I am experiencing this same issue on Ubuntu 20.04 (and just upgraded to 21, same issue) using systemd. The shares in question are from virtualbox. My containers start up fine as they have access to their application configuration on /home, however they cannot access the shares for the data they need to function. The container actually bind to the directory under the mount point and use up ghost space on root (which was very tricky to track down).

I have tried the RequiresMountsFor directive but it does not resolve the issue.

kkretsch commented 2 years ago

I had the same trouble with a simple docker compose file for loki without any remote folders. It semed to fail for just mounting a local file quoting something about mounting through proc.

I therefore created my own systemd startup file for docker, which seems to run now even iv rebooted:

I changed/added these two lines:

Requires=docker.socket containerd.service local-fs.target
RequiresMountsFor=/proc

Full file for reference is here:

root@logger:/etc/systemd/system# cat docker.service 
[Unit]
Description=Docker Application Container Engine
Documentation=https://docs.docker.com
After=network-online.target firewalld.service containerd.service
Wants=network-online.target
Requires=docker.socket containerd.service local-fs.target
RequiresMountsFor=/proc

[Service]
Type=notify
# the default is not to use systemd for cgroups because the delegate issues still
# exists and systemd currently does not support the cgroup feature set required
# for containers run by docker
ExecStart=/usr/bin/dockerd -H fd:// --containerd=/run/containerd/containerd.sock
ExecReload=/bin/kill -s HUP $MAINPID
TimeoutSec=0
RestartSec=2
Restart=always

# Note that StartLimit* options were moved from "Service" to "Unit" in systemd 229.
# Both the old, and new location are accepted by systemd 229 and up, so using the old location
# to make them work for either version of systemd.
StartLimitBurst=3

# Note that StartLimitInterval was renamed to StartLimitIntervalSec in systemd 230.
# Both the old, and new name are accepted by systemd 230 and up, so using the old name to make
# this option work for either version of systemd.
StartLimitInterval=60s

# Having non-zero Limit*s causes performance problems due to accounting overhead
# in the kernel. We recommend using cgroups to do container-local accounting.
LimitNOFILE=infinity
LimitNPROC=infinity
LimitCORE=infinity

# Comment TasksMax if your systemd version does not support it.
# Only systemd 226 and above support this option.
TasksMax=infinity

# set delegate yes so that systemd does not reset the cgroups of docker containers
Delegate=yes

# kill only the docker process, not all processes in the cgroup
KillMode=process
OOMScoreAdjust=-500

[Install]
WantedBy=multi-user.target
GeorgeMacFly commented 1 year ago

systemctl status docker

you resolved these issue ???

comment please

mattdale77 commented 1 year ago

I don't remember the details as In no longer use virtualboz but I solved this by changing the systemd priorities. I think I held docker back until the auto mount was complete or I put a sleep in a startup script. I'm sorry In can't remember the details but the solution lies in systemd

Majestic7979 commented 10 months ago

I have this issue on a local bind mount, not a network share, so it's definitely not just that situation. Only one container does this. I'm not sure why. I have restart=always on it, still doesn't retry.

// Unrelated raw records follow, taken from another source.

def Core.creditOf (k : Core) (t : Nat × Nat) : Option Credit := k.credits.find? (fun y => y.target == t.1 && y.rin == t.2)

/-- n credits taken for each target in turn; none where one of them lacks them (R233, R244). -/
def takeCredits (n : Nat) : List (Nat × Nat) → Core → Option Core
  | [], k => some k
  | t :: r, k =>
    match k.creditOf t with
    | none => none
    | some y =>
      if y.avail < n then none
      else takeCredits n r { k with credits := k.credits.map (fun z => if z.target == t.1 && z.rin == t.2 then { z with avail := z.avail - n } else z) }

/-- Whether a 6-bit row could never be taken by a valid target (R233). -/
def Core.tooShallow (k : Core) (six : Bool) (ts : List (Nat × Nat)) : Bool :=
  six && ts.any (fun t => match k.creditOf t with | some y => decide (y.depth < 2) | none => false)

/-- A packet to each target, with the header fields of hdr (R234, R244). -/
def rowPackets (src tile ch g : Nat) (ts : List (Nat × Nat)) (arow seq stop : Nat) (poison : Bool) (scales payload : List Byte)
    (two : Bool) : List RowPacket :=
  ts.map (fun t => ⟨src, t.1, t.2, ch, tile, arow, seq, stop, poison, g, scales, payload, two⟩)

/-- ROWP (R244): credits for every valid target at issue; the packets leave at commit. Under a channel of 6-bit elements it takes two,
also with STOP 7 (R233; DESIGN CHOICE, assumption 43). -/
def execRowp (a : FmtX) (s : State) : Host.Outcome State Fault Refusal :=
  rowForm s (fun c k w x =>
    let q := s.core c
    let ch := q.row.chanFor w a.fch
    let six := Ty.isSix ch.ty
    let tq := (Sel.kIndex a.sb)
    let ts := validTargets ((List.range 4).map (fun i => BitVec.ofNat 32 (w.uni (tq + i))))
    let n := if six then 2 else 1
    if q.tooShallow six ts then .next (s.takeWarpFault c k w 0x02 0)
    else match takeCredits n ts q with
      | none => .next (s.stalledOn c k w true)
      | some q1 =>
        let hdr := x.rd 0 1 a.sc
        let lane := fun l => if l < w.wpop then x.rd l 1 a.sa else 0
        let payload := (List.range 32).flatMap (fun l => toBytes (if six then 3 else 2) (lane l))
        let scales := if ch.bscaled then (List.range (Ty.rowK ch.ty / 32)).map (fun l => BitVec.ofNat 8 (bits (lane l) 24 8)) else []
        let ps := rowPackets c a.unit a.fch w.graph ts (bits hdr 0 5) (bits hdr 16 16) (bits hdr 5 3) false scales payload six
        let w1 := { w with taken := w.taken ++ ts.map (fun (t : Nat × Nat) => Taken.credit t.1 t.2 n) }
        .next ((s.setCore c q1).issued c k (w1.act (.rowp ps))))

/-- The type that ROWS's reserved descriptor bits allow: word 2's high half is 0 (R245). -/
def badRows (d : List Word) : Bool := bits (nthD 0 d 2).toNat 16 16 != 0

/-- ROWS (R245): an engine entry and the charge at issue; the engine starts at commit. -/
def execRows (a : FmtX) (s : State) : Host.Outcome State Fault Refusal :=
  rowForm s (fun c k w _ =>
    let q := s.core c
    let d := w.descriptor (Sel.kIndex a.sa)
    let tq := (Sel.kIndex a.sb)
    let targets := (List.range 4).map (fun i => BitVec.ofNat 32 (w.uni (tq + i)))
    if badRows d || q.tooShallow (Ty.isSix (q.row.chanFor w a.fch).ty) (validTargets targets) then .next (s.takeWarpFault c k w 0x02 0)
    else match s.reserveEngine c w .e with
      | none => .next (s.stalledOn c k w (s.engineFull c))
      | some (s1, x) =>
        let e := { s.blankCmd w .rows x d with
          flags := a.flags, tile := a.unit, chan := a.fch, targets := targets, total := bits (nthD 0 d 2).toNat 0 16 }
        .next (s1.issued c k ({ w with taken := w.taken ++ [Taken.engine x] }.act (.engine e))))

/-! ### Sequences and tiles (R246 to R250) -/

/-- Whether a reply word's reserved bits are set (R246, R252). -/
def badReplyWord (r : Nat) : Bool := bits r 20 12 != 0

/-- MXSEQ (R246). -/
def execMxseq (a : FmtX) (s : State) : Host.Outcome State Fault Refusal :=
  rowForm s (fun c k w x =>
    let frame := x.rd 0 1 a.sa
    let reply := x.rd 0 1 a.sb
    if badReplyWord reply || badFp frame then .next (s.takeWarpFault c k w 0x05 0)
    else .next (s.issued c k (w.act
      (.mxseq a.unit (BitVec.ofNat 32 frame) (BitVec.ofNat 32 reply) (BitVec.ofNat 32 (x.rd 0 1 a.sc)) a.flags))))

/-- ACCZ (R247). -/
def execAccz (a : FmtX) (s : State) : Host.Outcome State Fault Refusal :=
  rowForm s (fun c k w _ => .next (s.issued c k (w.act (.accz a.unit))))

/-- A tile of the accumulator area (R190). -/
def RowEngine.tile (r : RowEngine) (t : Nat) : Tile := Map.getD r.tiles t Tile.reset

/-- Element (row, column) of a tile, and whether it is poisoned (R238). -/
def Tile.elem (t : Tile) (r col : Nat) : Nat := (Map.getD t.elems (64 * r + col) 0).toNat
def Tile.bad (t : Tile) (r col : Nat) : Bool := t.poison.contains (64 * r + col)

/-- ACCRD (R248): one accumulator row, two columns to a lane. -/
def execAccrd (a : FmtX) (s : State) : Host.Outcome State Fault Refusal :=
  rowForm s (fun c k w x =>
    let t := (s.core c).row.tile a.unit
    let r := x.rd 0 1 a.sb % 32
    if w.lanes.any (fun l => t.bad r (2 * l) || t.bad r (2 * l + 1)) then .next (s.takeWarpFault c k w 0x04 0)
    else
      let w1 := w.write w.lanes a.sa 2 (fun l => t.elem r (2 * l) + 2 ^ 32 * t.elem r (2 * l + 1))
      .next (s.issued c k (w1.offer a.sa
        (w.lanes.flatMap (fun l => [decodeF .f32 (t.elem r (2 * l)), decodeF .f32 (t.elem r (2 * l + 1))])))))

/-- ACCWB (R249). -/
def execAccwb (a : FmtX) (s : State) : Host.Outcome State Fault Refusal :=
  rowForm s (fun c k w x => .next (s.issued c k (w.act (.accwb a.unit (x.rd 0 2 a.sa) (x.rd 0 1 a.sb) a.flags))))

/-- The FLAGS of an ACCST with dyn resolved as it issues (R107, R250). -/
def View.accstFlags (x : View) (flags : Nat) : Nat :=
  bits flags 0 3 + 8 * (if bits flags 3 3 = 7 then x.dflt 0 else bits flags 3 3)

/-- ACCST (R250): its draws take this instruction's index, and its mode is that of its issue. -/
def execAccst (a : FmtX) (s : State) : Host.Outcome State Fault Refusal :=
  rowForm s (fun c k w x =>
    .next (s.issued c k (w.act (.accst a.unit (x.rd 0 2 a.sa) (x.rd 0 1 a.sb % 32) (x.accstFlags a.flags) w.pc))))

/-- FCHBIND (R242): a bad cfg fails at issue. -/
def badChan (cfg : Nat) : Bool :=
  match decTy (bits cfg 0 5) with
  | none => true
  | some t =>
    let mx := Ty.isMx t
    let ok := mx || (match t with | .f16 | .bf16 | .cf8 | .i8 | .n8 => true | _ => false)
    !ok || (bitOf cfg 8 && !mx) || bits cfg 5 3 != 0 || bits cfg 9 23 != 0

def execFchbind (a : FmtX) (s : State) : Host.Outcome State Fault Refusal :=
  rowForm s (fun c k w x =>
    let cfg := x.rd 0 1 a.sa
    if badChan cfg then .next (s.takeWarpFault c k w 0x02 0)
    else .next (s.issued c k (w.act (.fchbind a.fch (BitVec.ofNat 32 cfg) (BitVec.ofNat 32 (x.rd 0 1 a.sb))))))

/-! ### The sparse units (R252 to R257) -/

/-- ISCFG (R252). -/
def execIscfg (a : FmtX) (s : State) : Host.Outcome State Fault Refusal :=
  sparseForm s (fun c k w x =>
    let cfg := x.rd 0 1 a.sa
    let reply := x.rd 0 1 a.sb
    if bitOf cfg 1 || bits cfg 7 9 != 0 then .next (s.takeWarpFault c k w 0x02 0)
    else if badReplyWord reply then .next (s.takeWarpFault c k w 0x05 0)
    else .next (s.issued c k (w.act (.iscfg a.unit (BitVec.ofNat 32 cfg) (BitVec.ofNat 32 reply)))))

zapotocnylubos commented 8 months ago

Experiencing the same problem with linuxserver/tvheadend, just a local bind volume for recordings. Ubuntu 22.04.3 LTS

tmeuze commented 7 months ago

Having the same issue on Debian 12 and Vaultwarden - local binds only. Unfortunately, the fix suggested by @kkretsch did not work.

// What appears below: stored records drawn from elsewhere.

-- ==== Sys2Proof/Machine/RowImage.lean ====
section
/-! DEFINITION. The engine image of a pre-empted graph on a core: what it holds (R260, R362), where each part stands in it (DESIGN
CHOICE, assumption 48), and how it is read back. -/
namespace Sys2Proof.Machine

/-- The virtual address of a core's engine image (R362). -/
def engImageAddr (g : Graph) (c : Nat) : Nat := g.privBase + 0x20000000 + c * 2 ^ 20

/-! ### Elements and bytes of data -/

/-- The bytes of a tile: its elements in order. -/
def Tile.bytes (t : Tile) : List Byte := (List.range 2048).flatMap (fun i => toBytes 4 (Map.getD t.elems i 0).toNat)

def tileAt (n : Nat) : Nat := 8192 * n
def activeAt (q : Nat) : Nat := 0x80000 + 2048 * q
def loadingAt (q : Nat) : Nat := 0x82000 + 2048 * q

/-- Row k of the image: 128 bytes for each entry, 256 for the two of a 6-bit row, counted over all inputs. -/
def rowAt (k : Nat) : Nat := 0xC0000 + 128 * k

/-- The entries of all inputs with the places of their rows. -/
def RowEngine.placed (r : RowEngine) : List (Nat × RowEntry) :=
  ((r.inputs.flatMap (fun x => x.entries)).foldl (fun a e => (a.1 ++ [(rowAt a.2, e)], a.2 + (if e.pkt.two then 2 else 1)))
    (([] : List (Nat × RowEntry)), 0)).1

/-- Tiles, quarters and row payloads with their places. -/
def RowEngine.dataParts (r : RowEngine) : List (Nat × List Byte) :=
  r.tiles.map (fun p => (tileAt p.1, p.2.bytes)) ++ r.bq.map (fun p => (activeAt p.1, p.2.data))
    ++ r.loading.map (fun p => (loadingAt p.1, p.2.data)) ++ r.placed.map (fun p => (p.1, p.2.pkt.payload))

/-! ### Everything else (R260) -/

/-- A reply in 12 bytes: frame, block and slot, iteration, identity, release. -/
def Reply.image (x : Reply) : List Byte :=
  toBytes 4 x.fp ++ toBytes 4 (x.block % 4096 * 2 ^ 8 + x.slot % 256 + Scope.code x.rel * 2 ^ 20) ++ toBytes 2 x.iter ++ toBytes 2 x.ident

/-- An exact value in 128 bytes: its kind and sign, its exponent, its mantissa. -/
def valImage (v : Val) : List Byte :=
  match v with
  | .nan => toBytes 128 3
  | .inf n => toBytes 128 (2 + 4 * b2n n)
  | .zero n => toBytes 128 (4 * b2n n)
  | .fin n m e => toBytes 4 (1 + 4 * b2n n) ++ toBytes 4 (wrapTo 32 e) ++ toBytes 120 m

/-- A channel as R321 lays it out. -/
def Chan.image (x : Chan) : List Byte := toBytes 8 (x.scale.toNat + encTy x.ty * 2 ^ 32 + b2n x.bscaled * 2 ^ 37)

/-- Numbers below n of a set, as bits. -/
def bitmap (n : Nat) (l : List Nat) : List Byte := toBytes (n / 8) (l.foldl (fun a i => a + 2 ^ i) 0)

/-- A tile's poison bits, expected sequences, read-out and drain state, in 352 bytes. -/
def Tile.book (t : Tile) : List Byte :=
  bitmap 2048 t.poison ++ (List.range 32).flatMap (fun i => toBytes 2 (Map.getD t.seqs i 0)) ++ toBytes 4 (b2n t.reading)
    ++ (match t.drain with
      | none => toBytes 28 0
      | some d => toBytes 4 (1 + d.count * 2) ++ toBytes 4 d.ends ++ toBytes 8 d.rows ++ d.reply.image)

/-- A quarter's channel and scales: whether its data is zeros, and whether a load of it is written in place. -/
def BQuarter.book (b : BQuarter) (inPlace : Bool) : List Byte :=
  b.chan.image ++ toBytes 8 (b2n b.data.isEmpty + 2 * b2n inPlace + 4 * b.scales.length) ++ b.scales

/-- A row entry's header, in the 64 bytes after its payload (R233, R234). -/
def RowEntry.book (e : RowEntry) : List Byte :=
  toBytes 4 (e.pkt.src + e.pkt.ch * 2 ^ 16) ++ toBytes 4 (e.pkt.tile + e.pkt.arow * 2 ^ 8 + e.pkt.stop * 2 ^ 16 + b2n e.pkt.poison * 2 ^ 24
    + b2n e.pkt.two * 2 ^ 25) ++ toBytes 4 e.pkt.seq ++ toBytes 8 e.num ++ toBytes 4 (b2n e.fired + 2 * e.old.foldl (fun a q => a + 2 ^ q) 0)
    ++ toBytes 1 e.pkt.scales.length ++ e.pkt.scales

/-- One side of an intersect unit: its position in the fibre and its entries. -/
def FibSide.image (x : FibSide) : List Byte :=
  toBytes 8 (match x.prev with | none => 0 | some c => 2 * c + 1) ++ toBytes 4 (b2n x.skipping) ++ toBytes 4 x.queue.length
    ++ x.queue.flatMap (fun e =>
      toBytes 4 (match e.stop with | some l => 2 ^ 31 + l | none => e.coord) ++ toBytes 4 (roundF .f32 .rne false 0 false e.val)
        ++ toBytes 4 (b2n e.poisonC + 2 * b2n e.poisonV + 4 * b2n e.last) ++ toBytes 4 e.eid)

/-- An intersect unit: settings, position, sum, and both sides. -/
def IsUnit.image (u : IsUnit) : List Byte :=
  toBytes 4 (b2n u.scale + 2 * u.acc + 8 * u.notify + 64 * b2n u.matched + 128 * b2n u.sumPoison + 256 * b2n u.fibPoison + 512 * b2n u.reply.isSome)
    ++ toBytes 4 u.o ++ toBytes 8 u.popped ++ (match u.reply with | none => toBytes 12 0 | some x => x.image) ++ valImage u.sum
    ++ u.a.image ++ u.b.image

/-- A sparse accumulator: base, flag, occupied and poison bits, entries. -/
def Sacc.image (x : Sacc) : List Byte :=
  toBytes 4 x.base ++ toBytes 4 (b2n x.fibPoison) ++ bitmap 4096 (x.ents.map (fun p => p.1)) ++ bitmap 4096 x.poison
    ++ x.ents.flatMap (fun p => toBytes 4 p.2.toNat)

/-- Whether an engine kind belongs to the row engine. -/
def EngKind.isRow : EngKind → Bool
  | .rows | .isx | .nzscan => true
  | .cpy | .cpy2d | .gath | .scat | .strm | .strmgo | .strmx | .dpost | .dxch | .dxq | .cpyb => false

/-- An engine command of the row engine: what it read at issue, and its unread position. -/
def EngCmd.image (e : EngCmd) : List Byte :=
  toBytes 4 (match e.kind with | .rows => 1 | .isx => 2 | .nzscan => 3 | _ => 0) ++ toBytes 4 e.next ++ toBytes 4 e.total
    ++ toBytes 4 (e.tile + 256 * e.chan + 2 ^ 16 * e.unit) ++ toBytes 4 e.flags ++ toBytes 4 e.ctl.toNat ++ toBytes 4 e.fp ++ toBytes 8 e.serial.toNat
    ++ e.desc.flatMap (fun w => toBytes 4 w.toNat) ++ e.targets.flatMap (fun w => toBytes 4 w.toNat)

/-- What the image holds besides data, with its places. -/
def RowEngine.bookParts (r : RowEngine) : List (Nat × List Byte) :=
  r.tiles.map (fun p => (0x84000 + 512 * p.1, p.2.book)) ++ r.chans.map (fun p => (0x8C000 + 8 * p.1, p.2.image))
    ++ r.bq.map (fun p => (0x8C200 + 128 * p.1, p.2.book false))
    ++ r.loading.map (fun p => (0x8C400 + 128 * p.1, p.2.book (r.inPlace.contains p.1)))
    ++ (r.inputs.zipIdx).map (fun p => (0x8C800 + 8 * p.2, toBytes 8 (p.1.src + p.1.depth * 2 ^ 16 + p.1.entries.length * 2 ^ 32)))
    ++ [(0x8C880, toBytes 16 (r.rotate + r.nextNum * 2 ^ 8))]
    ++ r.placed.map (fun p => (p.1 + p.2.pkt.payload.length, p.2.book))
    ++ r.units.map (fun p => (0x8D000 + 4096 * p.1, p.2.image)) ++ r.saccs.map (fun p => (0x98000 + 24576 * p.1, p.2.image))
    ++ (r.inserts.zipIdx).map (fun p => (0xB8000 + 256 * p.2,
      toBytes 8 (p.1.acc + 4 * b2n p.1.poison + 8 * b2n p.1.fibPoison) ++ toBytes 8 p.1.coord ++ valImage p.1.val))

/-- The parts of engine commands of the row engine, in their order. -/
def engineParts (es : List EngCmd) : List (Nat × List Byte) := (es.zipIdx).map (fun p => (0xB0000 + 512 * p.2, p.1.image))

/-- A core's engine image, with the unread positions of its graph's `ROWS`, `ISX` and `NZSCAN` (R260, R362). -/
def RowEngine.imageParts (r : RowEngine) (es : List EngCmd) : List (Nat × List Byte) := r.dataParts ++ r.bookParts ++ engineParts es

/-- A core's row engine is written to its image (R362). -/
def State.writeEngine (s : State) (g c : Nat) (r : RowEngine) (es : List EngCmd) : State :=
  match s.graph? g with
  | none => s
  | some x => (r.imageParts es).foldl (fun a p => a.hwWrite c g (engImageAddr x c + p.1) p.2) s

/-! ### Reading it back (R260, R362) -/

/-- Parts of an image as memory holds them, each with its place and its poisoned bytes. -/
abbrev ImageData := List (Nat × List Byte × List Nat)

/-- The parts of an image read at their homes; none while something must be waited for. -/
def State.readImage (s : State) (c g : Nat) (x : Graph) : List (Nat × List Byte) → State × Option ImageData
  | [] => (s, some [])
  | p :: t =>
    let va := engImageAddr x c + p.1
    let r := match s.readNow c g x.asid x.identity false true va p.2.length with
      | .fault _ 0 _ => s.readNow c g x.asid x.identity false false va p.2.length
      | r => r
    match r with
    | .busy s1 => (s1, none)
    | .fault s1 _ _ => (s1, none)
    | .data s1 b bad =>
      match s1.readImage c g x t with
      | (s2, none) => (s2, none)
      | (s2, some m) => (s2, some ((p.1, b, bad) :: m))

/-- The bytes of a part, and its poisoned ones; a part that was not read has its old bytes. -/
def ImageData.part (m : ImageData) (at' : Nat) (old : List Byte) : List Byte × List Nat :=
  match m.find? (fun p => p.1 == at') with
  | none => (old, [])
  | some p => p.2

/-- A tile with its elements as an image holds them. -/
def Tile.reload (t : Tile) (p : List Byte × List Nat) : Tile :=
  { t with
    elems := (List.range 2048).filterMap (fun i =>
      let w := BitVec.ofNat 32 (ofBytes ((p.1.drop (4 * i)).take 4))
      if w = 0 then none else some (i, w))
    poison := uniSet t.poison (p.2.map (fun i => i / 4)) }

/-- The rows of an input with their payloads as an image holds them. -/
def reloadRows (m : ImageData) (ps : List (Nat × RowEntry)) (x : RowInput) : RowInput :=
  { x with entries := x.entries.map (fun e =>
      match ps.find? (fun p => p.2.num == e.num) with
      | none => e
      | some p =>
        let d := m.part p.1 e.pkt.payload
        { e with pkt := { e.pkt with payload := d.1, poison := e.pkt.poison || !d.2.isEmpty } }) }

/-- Whether an image holds some parts as they were written, none of their bytes poisoned. -/
def ImageData.keeps (m : ImageData) (ps : List (Nat × List Byte)) : Bool := ps.all (fun p => m.part p.1 p.2 == (p.2, []))

/-- A row engine whose image holds other bookkeeping than was written there: a free value. The layout of the image is the
model's own, so what its changed bytes stand for is open (R260, R362; assumption 48). -/
opaque RowEngine.changed : RowEngine → ImageData → RowEngine

/-- The unread position of an engine command whose part of the image holds other bytes than were written there. A free
value (assumption 48). -/
opaque EngCmd.changedNext : EngCmd → ImageData → Nat

/-- A saved row engine as its image holds it: its data, and what the image holds besides. -/
def RowEngine.reload (r : RowEngine) (m : ImageData) : RowEngine :=
  let b := if m.keeps r.bookParts then r else r.changed m
  { b with
    tiles := b.tiles.map (fun p => (p.1, p.2.reload (m.part (tileAt p.1) p.2.bytes)))
    bq := b.bq.map (fun p => (p.1, { p.2 with data := (m.part (activeAt p.1) p.2.data).1 }))
    loading := b.loading.map (fun p => (p.1, { p.2 with data := (m.part (loadingAt p.1) p.2.data).1 }))
    inputs := b.inputs.map (reloadRows m b.placed) }

/-- Saved engine commands with the positions that their image holds. -/
def reloadEngines (m : ImageData) (es : List (Nat × EngCmd)) : List (Nat × EngCmd) :=
  (es.zip (engineParts (es.map (fun p => p.2)))).map (fun p =>
    if m.keeps [p.2] then p.1 else (p.1.1, { p.1.2 with next := min p.1.2.total (p.1.2.changedNext m) }))

end Sys2Proof.Machine
end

Oddly, I have both Vaultwarden and vaultwarden-backup in the same compose file, binding the same local directory (vaultwarden-backup has two additional unrelated binds) - yet only Vaultwarden 128s every reboot; the other container start up just fine.

On a separate host (Debian 11), I'm having the same issue with Traefik (sporadically, by contrast) . In this case as well, multiple additional containers are sharing a common local bind. However, testing without multiple containers binding a common directory yields inconsistent results for me.

dodancs commented 7 months ago

Ubuntu 22.04, Docker 25.0.0, build e758fe5, this is still an issue. For me it happens with any container, that has restart=always.

vimoxshah commented 5 months ago

I have the same issue with Ubuntu 22.04.1 Docker Version 24.0.5. Any solution?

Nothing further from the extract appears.